Question 1: Simple Scheme Programming

8 pts

Define a find-prev function that consumes a value and a list, and returns the value that appears before this value in the list. The function throws a “not found” error if the value is not found in the list, or if it is the first item in the list. If the value is found in several places in the list, your implementation is allowed to return either one. The following tests demonstrate how this function should work. Note how the second test checks for any valid result.

(test (find-prev 1 (list 0 1 2 3)) => 0) (test (member (find-prev 'x (list 'a 'x 'b 'x 'c 'd 'x)) (list 'a 'b 'd))) (test (find-prev 5 (list 0 1 2 3)) =error> "not found") (test (find-prev 5 null) =error> "not found")

Write the definition with a correct type declaration, and a purpose statement.
Hint: You can use match to make your code simpler. Alternatively, you can use member and reverse to implement the function (reminder: (member x l) returns either the tail of l beginning with x, or #f if it is not found); a natural solution using this will use the last found item.

Question 2: Higher-Order Functions

12 pts

In this question we will deal with repeated applications of a function f over an initial input value.

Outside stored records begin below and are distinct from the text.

-- ==== Sys2Proof/Decode.lean ====
section
/-! DEFINITION. The decoders of the word families, total on any bits (R54-R59 C-words, R60-R66 E-words and slots, R67-R69
S-rows, R72 N-words), and after them the encoders written from the same tables. Fields are read as numbers, once. -/

namespace Sys2Proof

/-- Why bits are no instruction: the fate of R53 of each family. -/
inductive Reject where
  /-- a C-word that raises the illegal-instruction trap (R59) -/
  | illegalCWord
  /-- an E-word or slot that CTXLOAD refuses (R65, R66) -/
  | refusedEWord
  /-- an S-row that refuses its queue (R69) -/
  | refusedRow
  /-- an N-word that NMLOAD refuses (R73) -/
  | refusedNWord
  /-- fewer bytes than the family's word holds -/
  | tooShort
  deriving DecidableEq, Repr

/-- Bits lo to lo + n − 1 of a word. -/
def fld (w lo n : Nat) : Nat := w / 2 ^ lo % 2 ^ n

/-! ### Register and field codes (R54-R57) -/

def SReg.code : SReg → Nat
  | .g n => n.toNat
  | .w n => 16 + n.toNat
  | .pcw => 56
  | .core => 57
  | .cyc => 58

def DReg.code : DReg → Nat
  | .g n => n.toNat
  | .w n => 16 + n.toNat

def qcode (q : QReg) : Nat := 48 + q.toNat

def PReg.code : PReg → Nat
  | .g n => 2 * n.toNat
  | .w n => 16 + 2 * n.toNat

def Scope.code : Scope → Nat
  | .rg => 1 | .die => 2 | .pkg => 3 | .dom => 4 | .sys => 5

def FrameCode.code : FrameCode → Nat
  | .f8 => 1 | .f16 => 2 | .f24 => 3

def AOrd.code : AOrd → Nat
  | .relaxed => 0 | .acq => 1 | .rel => 2 | .ar => 3

def RedOp.code : RedOp → Nat
  | .add => 0 | .max => 1 | .min => 2 | .and => 3 | .or => 4 | .xor => 5

def RedTy.code : RedTy → Nat
  | .i32 => 0 | .n32 => 1 | .i64 => 2 | .n64 => 3 | .f32 => 4 | .f16 => 5 | .bf16 => 6

/-- An integer source (R55). -/
def sregOf (c : Nat) : Option SReg :=
  if c < 16 then some (.g (BitVec.ofNat 4 c)) else if c < 48 then some (.w (BitVec.ofNat 5 (c - 16)))
  else if c = 56 then some .pcw else if c = 57 then some .core else if c = 58 then some .cyc else none

/-- An integer destination (R55). -/
def dregOf (c : Nat) : Option DReg :=
  if c < 16 then some (.g (BitVec.ofNat 4 c)) else if c < 48 then some (.w (BitVec.ofNat 5 (c - 16))) else none

/-- A predicate position (R55). -/
def qregOf (c : Nat) : Option QReg := if 48 ≤ c ∧ c < 56 then some (BitVec.ofNat 3 (c - 48)) else none

/-- A pair position: an even code of 2-46 (R284). -/
def pregOf (c : Nat) : Option PReg :=
  if c % 2 = 0 ∧ 2 ≤ c ∧ c < 16 then some (.g (BitVec.ofNat 3 (c / 2)))
  else if c % 2 = 0 ∧ 16 ≤ c ∧ c < 48 then some (.w (BitVec.ofNat 4 ((c - 16) / 2))) else none

/-- The scope codes of a C-word (R54). -/
def scopeOf : Nat → Option Scope
  | 1 => some .rg
  | 2 => some .die
  | 3 => some .pkg
  | 4 => some .dom
  | 5 => some .sys
  | _ => none

def frameOf : Nat → Option FrameCode
  | 1 => some .f8
  | 2 => some .f16
  | 3 => some .f24
  | _ => none
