-- ==== Sys2Proof/Machine/Map.lean ====
section
/-! DEFINITION. Sparse data by key, in one canonical form: a list of (key, value) pairs with strictly
rising keys and no value equal to what an unlisted key reads as. Every indexed item of the machine
(registers, lanes, planes, tables, queues, memory) is held so, so equal contents are equal data. -/

namespace Sys2Proof.Machine

/-- A sparse map from numbers. -/
abbrev SMap (α : Type) := List (Nat × α)

namespace SMap

/-- What key `k` holds; `d` where it is not listed. -/
def get {α : Type} (d : α) : SMap α → Nat → α
  | [], _ => d
  | (j, v) :: m, k => if k = j then v else get d m k

/-- The map without key `k`. -/
def erase {α : Type} : SMap α → Nat → SMap α
  | [], _ => []
  | (j, v) :: m, k => if k = j then erase m k else (j, v) :: erase m k

/-- `k` put at its place in the order of keys. -/
def insert {α : Type} : SMap α → Nat → α → SMap α
  | [], k, v => [(k, v)]
  | (j, w) :: m, k, v => if k < j then (k, v) :: (j, w) :: m else (j, w) :: insert m k v

/-- `k := v`; writing what an unlisted key reads as removes the entry. -/
def set {α : Type} [DecidableEq α] (d : α) (m : SMap α) (k : Nat) (v : α) : SMap α :=
  if v = d then erase m k else insert (erase m k) k v

/-- Every key listed lies above `lo`, rising, and no value is the default `d k` of its key. -/
def wfFrom {α : Type} [DecidableEq α] (d : Nat → α) : Nat → SMap α → Bool
  | _, [] => true
  | lo, (k, v) :: m => decide (lo ≤ k) && decide (v ≠ d k) && wfFrom d (k + 1) m

/-- The canonical form, for a default that depends on the key. -/
def wfBy {α : Type} [DecidableEq α] (d : Nat → α) (m : SMap α) : Bool := wfFrom d 0 m

/-- The canonical form, for one default. -/
def wf {α : Type} [DecidableEq α] (d : α) (m : SMap α) : Bool := wfBy (fun _ => d) m

/-- The entries whose key is `k0`, `k0 + 1`, … for each value of the list in turn. -/
def setRun {α : Type} [DecidableEq α] (d : α) (m : SMap α) (k0 : Nat) : List α → SMap α
  | [] => m
  | v :: vs => setRun d (set d m k0 v) (k0 + 1) vs

/-- The `n` values from key `k0` on. -/
def getRun {α : Type} (d : α) (m : SMap α) (k0 : Nat) : Nat → List α
  | 0 => []
  | n + 1 => get d m k0 :: getRun d m (k0 + 1) n

/-- The entries of keys `lo` to `hi - 1` removed. -/
def clearRange {α : Type} (m : SMap α) (lo hi : Nat) : SMap α :=
  m.filter fun p => p.1 < lo || hi ≤ p.1

/-- Every value listed put through `f`. -/
def mapVal {α : Type} [DecidableEq α] (d : α) (f : α → α) (m : SMap α) : SMap α :=
  m.foldr (fun p acc => set d acc p.1 (f p.2)) []

end SMap

end Sys2Proof.Machine
end

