/-- The machine right after power-on reset, before bring-up (R76, R378). -/
def State.reset : State :=
  { agenda := [], tick := 0, cur := 0, unit := 0, ir := 0, serial := 0, site := Site.reset, cores := [], elems := [], tiles := [], regions := [], loads := [],
    launches := [], queues := [], ctxs := [], shadows := [], phases := [], copies := [], agus := [], migrs := [], cold := [],
    nmus := [], kstacks := [], fstores := [], mem := [], resid := [], lags := [], late := [], gone := none, fed := [], tlb := [], own := [], otctx := 0, nextseq := [],
    windows := [], exch := [], perf := [], serrcnt := [], serradr := [], snapseq := 0, snappend := false, snapat := 0,
    snapreg := [], gcyc := 0, irqs := [], hostIn := [], pkg := Package.reset }

end Sys2Proof.Machine
end

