/-- Whether a region holds its tiles: a load is on it, or a gate keeps it (R150). -/
def Region.holds (r : Region) : Bool := r.mode != .free

/-- The region that holds a tile. -/
def State.regionOfTile (s : State) (t : Nat) : Option Nat :=
  (s.regions.find? fun p => p.2.holds && p.2.covers p.1 t).map (·.1)

/-- The tiles of a region, by ty and then tx. -/
def Region.tileIds (r : Region) (g : Nat) : List Nat :=
  (List.range r.h).flatMap fun y => (List.range r.w).map fun x => g + 16 * y + x

/-- The elements of a region, by die y and then die x. -/
def Region.elemIds (r : Region) (g : Nat) : List Nat :=
  let e0 := elemOfTile g 0 0
  (List.range (4 * r.h)).flatMap fun y => (List.range (4 * r.w)).map fun x => e0 + 64 * y + x

/-- A region whose cycles go on. -/
def Region.running (r : Region) : Bool :=
  match r.mode with
  | .run => true
  | .drain _ => true
  | _ => false

/-- A region stopped at a poisoned window, gated, or stopped by the failure of its load (R146, R149). -/
def Region.isStopped (r : Region) : Bool :=
  match r.mode with
  | .stopped _ => true
  | .gated _ _ => true
  | .spent => true
  | _ => false

/-- A region stopped at a poisoned window or gated (R146, R149): its latches and its fabric memories can be reached (R150, R274). -/
def Region.frozen (r : Region) : Bool :=
  match r.mode with
  | .stopped _ => true
  | .gated _ _ => true
  | _ => false

/-- The core that supervises a region's load (R17). -/
def State.supOf (s : State) (g : Nat) : Nat := (s.region g).sup

/-! ### The physical map (R266-R268) -/

def stackBase : Nat := 0x10000000000
def lpBase : Nat := 0x20000000000
def portBase : Nat := 0x40000000000
def coreBase : Nat := 0x40800000000
def planeBase : Nat := 0x41000000000
def tileBase : Nat := 0x41800000000
def screenBase : Nat := 0x42000000000
def dispBase : Nat := 0x43000000000
def dispLimit : Nat := 0x430010200FF
def spanBase : Nat := 0x4000000000000
def hostBase : Nat := 0x8000000000000
def hostLimit : Nat := 0x8FFFFFFFFFFFF

/-- The bank-linear address of the cell at interleaved address `x` (R268). -/
def bankLinear (x : Nat) : Nat := stackBase + x / 256 % 16 * 2 ^ 36 + (x / 256 / 16 * 256 + x % 256)

/-- The one name of the plain-memory cell at a physical address; none where the address is unassigned (R267), a fabric
memory (R274) or the dispatcher window (R275). Both windows of stack memory name their cell by its bank-linear address. -/
def State.canon (s : State) (pa : Nat) : Option Nat :=
  if pa < stackBase then some (bankLinear pa)
  else if pa < portBase then some pa
  else if pa < coreBase then
    if (pa - portBase) / 2 ^ 28 < 8 ∧ (pa - portBase) % 2 ^ 28 < 0x6000000 then some pa else none
  else if pa < planeBase then if (pa - coreBase) / 2 ^ 19 < 128 then some pa else none
  else if screenBase ≤ pa ∧ pa < screenBase + 8 * 0x400000 then
    if s.diePresent ((pa - screenBase) / 0x400000) then some pa else none
  else if spanBase ≤ pa ∧ pa < hostBase then
    let p := (pa - spanBase) / 2 ^ 40
    if p < s.pkg.pkgCount then
      if p = s.pkg.ownPkg then some (bankLinear ((pa - spanBase) % 2 ^ 40))
      else if s.pkg.unreachable.contains p then none else some pa
    else none
  else if hostBase ≤ pa ∧ pa ≤ hostLimit then some pa
  else none

/-- Addresses of the fabric memories (R274). -/
def isFabric (pa : Nat) : Bool := decide (planeBase ≤ pa) && decide (pa < screenBase)

/-- Addresses of the dispatcher window (R275). -/
def isDisp (pa : Nat) : Bool := decide (dispBase ≤ pa) && decide (pa ≤ dispLimit)

/-- Cells of stack memory. -/
def isStackCell (a : Nat) : Bool := decide (stackBase ≤ a) && decide (a < lpBase)

/-- The K-stack of a stack cell. -/
def stackOf (a : Nat) : Nat := a / 2 ^ 36 % 16

/-- The near-memory unit of a stack cell: channel c of stack s is unit 64·s + c (R268). -/
def unitOf (a : Nat) : Nat := 64 * stackOf a + a / 32 % 64

/-- The memory-port die a cell lies behind; 8 for what lies beyond the package. -/
def portDieOf (a : Nat) : Nat :=
  if isStackCell a then stackOf a / 2
  else if a < portBase then (a - lpBase) / 2 ^ 38
  else if a < coreBase then (a - portBase) / 2 ^ 28
  else if a < planeBase then (a - coreBase) / 2 ^ 23
  else 8

/-- What a byte that nothing has written reads as (R265): 0; of the LP tier and of memory beyond the package nothing is
said (log 4, 5). -/
def memDefault (a : Nat) : Byte :=
  if a < lpBase then 0
  else if a < portBase then Config.lpByte a
  else if a < spanBase then 0
  else Config.foreignByte a

/-- The canonical form of memory: cells strictly rising, none equal to what an unlisted cell reads as. -/
def Memory.wf (m : SMap Byte) : Bool := SMap.wfBy memDefault m

def State.readCell (s : State) (a : Nat) : Byte := SMap.get (memDefault a) s.mem a

/-- One cell written. -/
def writeCell (m : SMap Byte) (a : Nat) (b : Byte) : SMap Byte := SMap.set (memDefault a) m a b

/-- The cells of `n` bytes from a physical address. -/
def State.cells (s : State) : Nat → Nat → Option (List Nat)
  | _, 0 => some []
  | pa, n + 1 =>
    match s.canon pa, s.cells (pa + 1) n with
    | some a, some as => some (a :: as)
    | _, _ => none

/-- The other package of the domain that a physical address is in, if it is reachable (R266, R376). -/
def State.remoteOf (s : State) (pa : Nat) : Option Nat :=
  let p := (pa - spanBase) / 2 ^ 40
  if spanBase ≤ pa ∧ pa < hostBase ∧ p < s.pkg.pkgCount ∧ p ≠ s.pkg.ownPkg ∧ !s.pkg.unreachable.contains p then some p else none

/-- The package of the span window that a physical address lies in. -/
def pkgAt (pa : Nat) : Option Nat := if spanBase ≤ pa ∧ pa < hostBase then some ((pa - spanBase) / 2 ^ 40) else none

/-- The package whose span link is down, so that an access of a physical address waits (R376). -/
def State.heldBy (s : State) (pa : Nat) : Option Nat :=
  match s.remoteOf pa with
  | some p => if s.pkg.linkDown.contains (Config.spanLink p) then some p else none
  | none => none

/-- The cells of an access that can be performed now. -/
def State.liveCells (s : State) (pa n : Nat) : Option (List Nat) := if (s.heldBy pa).isSome then none else s.cells pa n

def writeCells (m : SMap Byte) : List Nat → List Byte → SMap Byte
  | a :: as, b :: bs => writeCells (writeCell m a b) as bs
  | _, _ => m

/-! ### Residues of stack words (R50) -/

/-- The residue of a 32-bit word. -/
def residueOf (v : Nat) : BitVec 4 := BitVec.ofNat 4 (v % 15)

/-- The metadata of the words of these cells after the cells are written: a written word has its own residue (R50). -/
def clearBad (m : SMap (Option (BitVec 4))) : List Nat → SMap (Option (BitVec 4))
  | [] => m
  | a :: as => clearBad (SMap.erase m (a / 4)) as

def State.writeMem (s : State) (as : List Nat) (bs : List Byte) : State :=
  { s with mem := writeCells s.mem as bs, resid := clearBad s.resid as }

/-- Whether a cell lies in a stack word whose metadata is not its residue (R50). -/
def State.badCell (s : State) (a : Nat) : Bool := isStackCell a && (SMap.get none s.resid (a / 4)).isSome

/-- The first such cell. -/
def State.badAt (s : State) (as : List Nat) : Option Nat := as.find? s.badCell

/-- The physical addresses of `n` bytes. -/
def cellRun (pa n : Nat) : List Nat := (List.range n).map (pa + ·)

/-- Whether a physical address lies in such a word. -/
def State.badAddr (s : State) (pa : Nat) : Bool := (s.canon pa).elim false s.badCell

/-- The first of some physical addresses that lies in such a word. -/
def State.badPa (s : State) (pas : List Nat) : Option Nat := pas.find? s.badAddr

/-- The words without a matching residue that some physical addresses reach, each once. -/
def State.badWords (s : State) (pas : List Nat) : List Nat := ((pas.filter s.badAddr).map fun pa => pa / 4 * 4).dedup

/-- Stack word `w` comes to hold `v` with metadata `m`, by no write of the part (R50). -/
def State.upset (s : State) (w : Nat) (v : W32) (m : BitVec 4) : State :=
  if isStackCell (4 * w) then
    let t := s.writeMem (cellRun (4 * w) 4) (leBytes 4 v.toNat)
    { t with resid := SMap.set none t.resid w (if m = residueOf v.toNat then none else some m) }
  else s

/-- Whether byte `a` of a write of `n` bytes at `base` lies in a 32-bit word that the write covers only in part (R352). -/
def inPartWord (base n a : Nat) : Bool := decide (a / 4 * 4 < base) || decide (base + n < a / 4 * 4 + 4)

/-- `n` bytes at a physical address of plain memory; none where it cannot be reached now. -/
def State.physRead (s : State) (pa n : Nat) : Option (List Byte) :=
  (s.liveCells pa n).map fun as => as.map s.readCell

/-- The port scratchpad of a die holds a cell. -/
def inScratch (d a : Nat) : Bool := decide (portBase ≤ a) && decide (a < coreBase) && portDieOf a == d

/-- The counters of R161 that an access to plain memory moves on one memory-port die: granules of its scratchpad, and bytes of its
stacks read or written. -/
def State.countDie (s : State) (as : List Nat) (write : Bool) (d : Nat) : State :=
  let n := as.countP fun a => isStackCell a && portDieOf a == d
  let k := ((as.filter (inScratch d)).map (· / 16)).dedup.length
  let t := if n = 0 then s else s.count (0x200 + 16 * d + (if write then 2 else 1)) n
  if k = 0 then t else t.count (0x200 + 16 * d) k

/-- The counters of R161 of an access to plain memory. -/
def State.countMem (s : State) (as : List Nat) (write : Bool) : State :=
  (List.range 8).foldl (fun t d => t.countDie as write d) s

/-- A read of `n` bytes at a physical address, counted. -/
def State.countRead (s : State) (pa n : Nat) : State := s.countMem ((s.cells pa n).getD []) false

/-- Bytes stored at a physical address of plain memory. -/
def State.physWrite (s : State) (pa : Nat) (bs : List Byte) : Option State :=
  (s.liveCells pa bs.length).map fun as => (s.writeMem as bs).countMem as true

/-- A little-endian number of `n` bytes at a physical address. -/
def State.physNat (s : State) (pa n : Nat) : Option Nat := (s.physRead pa n).map leNat

/-! ### What the views of memory do not see yet (R93, R270, R289; log 95) -/

/-- The window of stack memory that a physical address lies in (R268); 0 for other memory. -/
def State.windowOf (s : State) (pa : Nat) : Nat :=
  if pa < stackBase then 1
  else if pa < lpBase then 2
  else if spanBase ≤ pa ∧ pa < hostBase ∧ (pa - spanBase) / 2 ^ 40 = s.pkg.ownPkg then 3
  else 0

To do this, define a function called series that consumes three arguments: a function f, an initial value init, and a length n. The result of the function will be a list holding n elements: init, (f init), ..., (f (f ... (f init) ...)), where the last one is basically (f^n-₁ init). Again, here are a few tests to demonstrate how the function should work:

(test (series add1 10 0) => '()) (test (series add1 10 5) => (list 10 11 12 13 14)) (test (series rest (list 1 2 3) 3) => (list '(1 2 3) '(2 3) '(3))) (test (series (lambda (l) (map add1 l)) (list 1 2 3) 3) => (list '(1 2 3) '(2 3 4) '(3 4 5)))

Question 3: BNF Grammar

12 pts

The following is the Schlac grammar, as given in class:

<SCHLAC> ::= <id> [1] | (<SCHLAC> <SCHLAC> <SCHLAC> ...) [2] | (lambda (<id> <id> ...) <SCHLAC>) [3] | (define <id> <SCHLAC>) [4]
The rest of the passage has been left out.